At the end of the day, we had a lot of pleasure just making clothes that we want to wear ourselves,” Matthieu Blazy summed up the creative process behind his Bottega Veneta‘s pre-fall 2023 collection. “But it’s not just me. It’s the studio, and it’s the woman who works on fabric.” As it has been from his start at Bottega Veneta, material is a major preoccupation. The boxy t-shirt and denim pencil skirt pictured in the first photo are actually leather, but additionally the leather button-downs that have fast become brand icons have also been made in silk so they’re wearable year-round. Blazy said the development of the collection was a reaction to what he sees as a preponderance of heavy fabrics in the market. “To build up volume, it’s easy to take a heavy fabric and sculpt; we did the opposite, we tried to lighten everything in order for people to move and not be constrained at all.” That came across most clearly in a pair of special dresses, one with volume at the hips created by exposed fabric knots, and another with slits cut into puffy sleeves that draped from high shoulders.

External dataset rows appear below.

/-- A frame that comes in the sequence its lane expects, keeps its row, finds a lane that carries data and, on a credited
virtual channel, room in its ring (R37, R52, R66, R79). -/
def Admitted (d : Dev) (l : Nat) (f : Frame) : Prop :=
  Comes d l f ∧ wrapSub 16 f.hdr.seq (d.lane l).rx.expect = 0 ∧ f.rowOk = true ∧ d.carries l = true ∧
  (credited (d.vcIn l f) = true → (d.ring l (d.vcIn l f)).used + f.flits ≤ (d.ring l (d.vcIn l f)).size)

/-- A control frame opcode or a contribution, RESULT, CNACK or MGMT opcode: any other is handled as DATA (R52). -/
def ownRow (opcode : Nat) : Prop := opcode ∈ [0x10, 0x11, 0x12, 0x20, 0x21, 0x22, 0x23, 0x30]

/-- Message `m`, behind `a` and before `b` in flight, is the first that satisfies a test and may arrive at Crate `c`: no message of
its path to `c` stands before it, and every earlier one that satisfies the test is kept back by one of its own path (R94). -/
def Dev.FirstTo (d : Dev) (c : Nat) (p : Msg → Bool) (a : List Msg) (m : Msg) (b : List Msg) : Prop :=
  d.net = a ++ m :: b ∧ p m = true ∧ d.pathTo c m ≠ none ∧ (∀ k ∈ a, d.pathTo c k ≠ d.pathTo c m) ∧
  ∀ a1 k a2, a = a1 ++ k :: a2 → p k = true → d.pathTo c k = none ∨ ∃ j ∈ a1, d.pathTo c j = d.pathTo c k

/-- Tests for the kinds of messages (Table 04-4). -/
def Msg.isPush (l : Nat) : Msg → Bool | .push _ l' _ => decide (l' = l) | _ => false
/-- A descriptor for a lane. -/
def Msg.isDesc (l : Nat) : Msg → Bool | .desc _ l' _ => decide (l' = l) | _ => false
/-- A defer reply. -/
def Msg.isDefer : Msg → Bool | .deferReply _ _ _ _ => true | _ => false
/-- A multicast descriptor. -/
def Msg.isMdesc : Msg → Bool | .mdesc _ _ _ => true | _ => false
/-- A reply. -/
def Msg.isReply : Msg → Bool | .reply _ _ _ => true | _ => false
/-- A release or a skip. -/
def Msg.isRelease : Msg → Bool | .release _ _ => true | .skip _ _ => true | _ => false
/-- A change of a lane's open bit. -/
def Msg.isOpenBit (l : Nat) : Msg → Bool | .openBit l' _ _ => decide (l' = l) | _ => false
/-- A member-absent notice. -/
def Msg.isAbsent : Msg → Bool | .memberAbsent _ _ _ _ _ => true | _ => false

/-- A unicast frame's next message: it waits behind any of its channel that waits for the same Crate; else it is a push where its
Crate sees the lane open and cut-through is on, and its descriptor where not (R85, R86). -/
def GoesTo (d : Dev) (h k : Nat) (x : Held) (mark : Bool) (t : Dev) : Prop :=
  if d.waits.any (fun w => decide (w.holder = x.crate ∧ w.egress = crateOf k ∧ w.vc = x.vc)) = true then
    ⟨x.crate, crateOf k, x.vc, h, some k, mark, false⟩ ∈ t.waits
  else if d.seesOpen x.crate k = true ∧ d.cfg 0x4000 2 = 1 then Msg.push h k mark ∈ t.net
  else Msg.desc h k mark ∈ t.net
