/-- R352, R374: an occurrence advances its counter always, and writes a record with the next sequence number unless a record of its
code and source has been raised within the last 1,024 steps. -/
def Obligations.AnEventIsCountedAndRecorded : Prop :=
  ∀ (d : Dev) (code kind tallySrc key src a b c : Nat), key < 2 ^ 32 →
    let e := d.raiseBy code kind tallySrc key src a b c
    e.without [.log, .tele] = d.without [.log, .tele] ∧
    e.tele = { d.tele with tally := e.tele.tally } ∧
    (∀ k, e.tele.tally.get 0 k =
      if k = code * 2048 + tallySrc then (d.tele.tally.get 0 k + 1) % 2 ^ 64 else d.tele.tally.get 0 k) ∧
    (d.mayRaise code key = false → e.log = d.log) ∧
    (d.mayRaise code key = true →
      e.log.latest = (if d.log.latest = 0xFFFFFFFF then 1 else d.log.latest + 1) ∧
      e.log.recs = (⟨e.log.latest, code, d.severity code, kind, d.step, d.now, src, a % 2 ^ 32, b % 2 ^ 64, c % 2 ^ 64⟩ ::
        d.log.recs).take 4096 ∧
      e.log.lost = (if d.log.recs.length ≥ 4096 then d.log.lost + 1 else d.log.lost) ∧
      (∀ v, e.log.bySev.get 0 v = if v = d.severity code then e.log.latest else d.log.bySev.get 0 v) ∧
      e.log.acked = d.log.acked ∧ e.log.readSeq = d.log.readSeq ∧ e.log.queued = d.log.queued ∧
      e.mayRaise code key = !(rateLimited code) ∧
      ∀ code' key', key' < 2 ^ 32 → ¬(code' = code ∧ key' = key) → e.mayRaise code' key' = d.mayRaise code' key')

/-- R366, R397, R398, R407 and Table 16-5: every cause of a cold reset leaves the same of the state. -/
def Obligations.ColdResetKeepsOnlyWhatSurvives : Prop :=
  ∀ s : State,
    (On s → (∀ ns, 1000 ≤ ns → ∃ t, exec (.coldReset ns) s = .next t ∧ ColdFrom s t ∧
        t.dev.board = { s.dev.board with resetN := false }) ∧
      (∀ r, ∃ t, exec (.railOutOfRange r) s = .next t ∧ ColdFrom s t ∧ r ∈ t.dev.board.railsOut ∧
        t.dev.board = { s.dev.board with railsOut := t.dev.board.railsOut } ∧
        ∀ q, q ∈ t.dev.board.railsOut ↔ q = r ∨ q ∈ s.dev.board.railsOut) ∧
      (∃ t, exec .thermtrip s = .next t ∧ ColdFrom s t ∧ t.dev.board = { s.dev.board with thermtrip := true })) ∧
    (∀ ns, ns < 1000 → exec (.coldReset ns) s = .next s) ∧
    (On s → s.dev.atticRuns = true → ∃ t, exec (.coldResetRequest s.dev.confirmation) s = .next t ∧ ColdFrom s t ∧
      t.dev.board = s.dev.board)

That quest for lightness doesn’t mean the clothes lacked indulgences. A bronze sequin coat is bound to feel as good to the touch as it is attractive to gaze upon. Same for a lilac crushed velvet dress with a cool zippered neckline. The ultimate indulgence may be the leather jeans woven in the house intreccio style; this season they come in a silver chrome. They’re trophies of a kind. Other Bottega Veneta customers might be tempted by the cozy hand knits, one of which features Blazy’s dog John John. I need it in my life!

Collage by Edward Kanarecki.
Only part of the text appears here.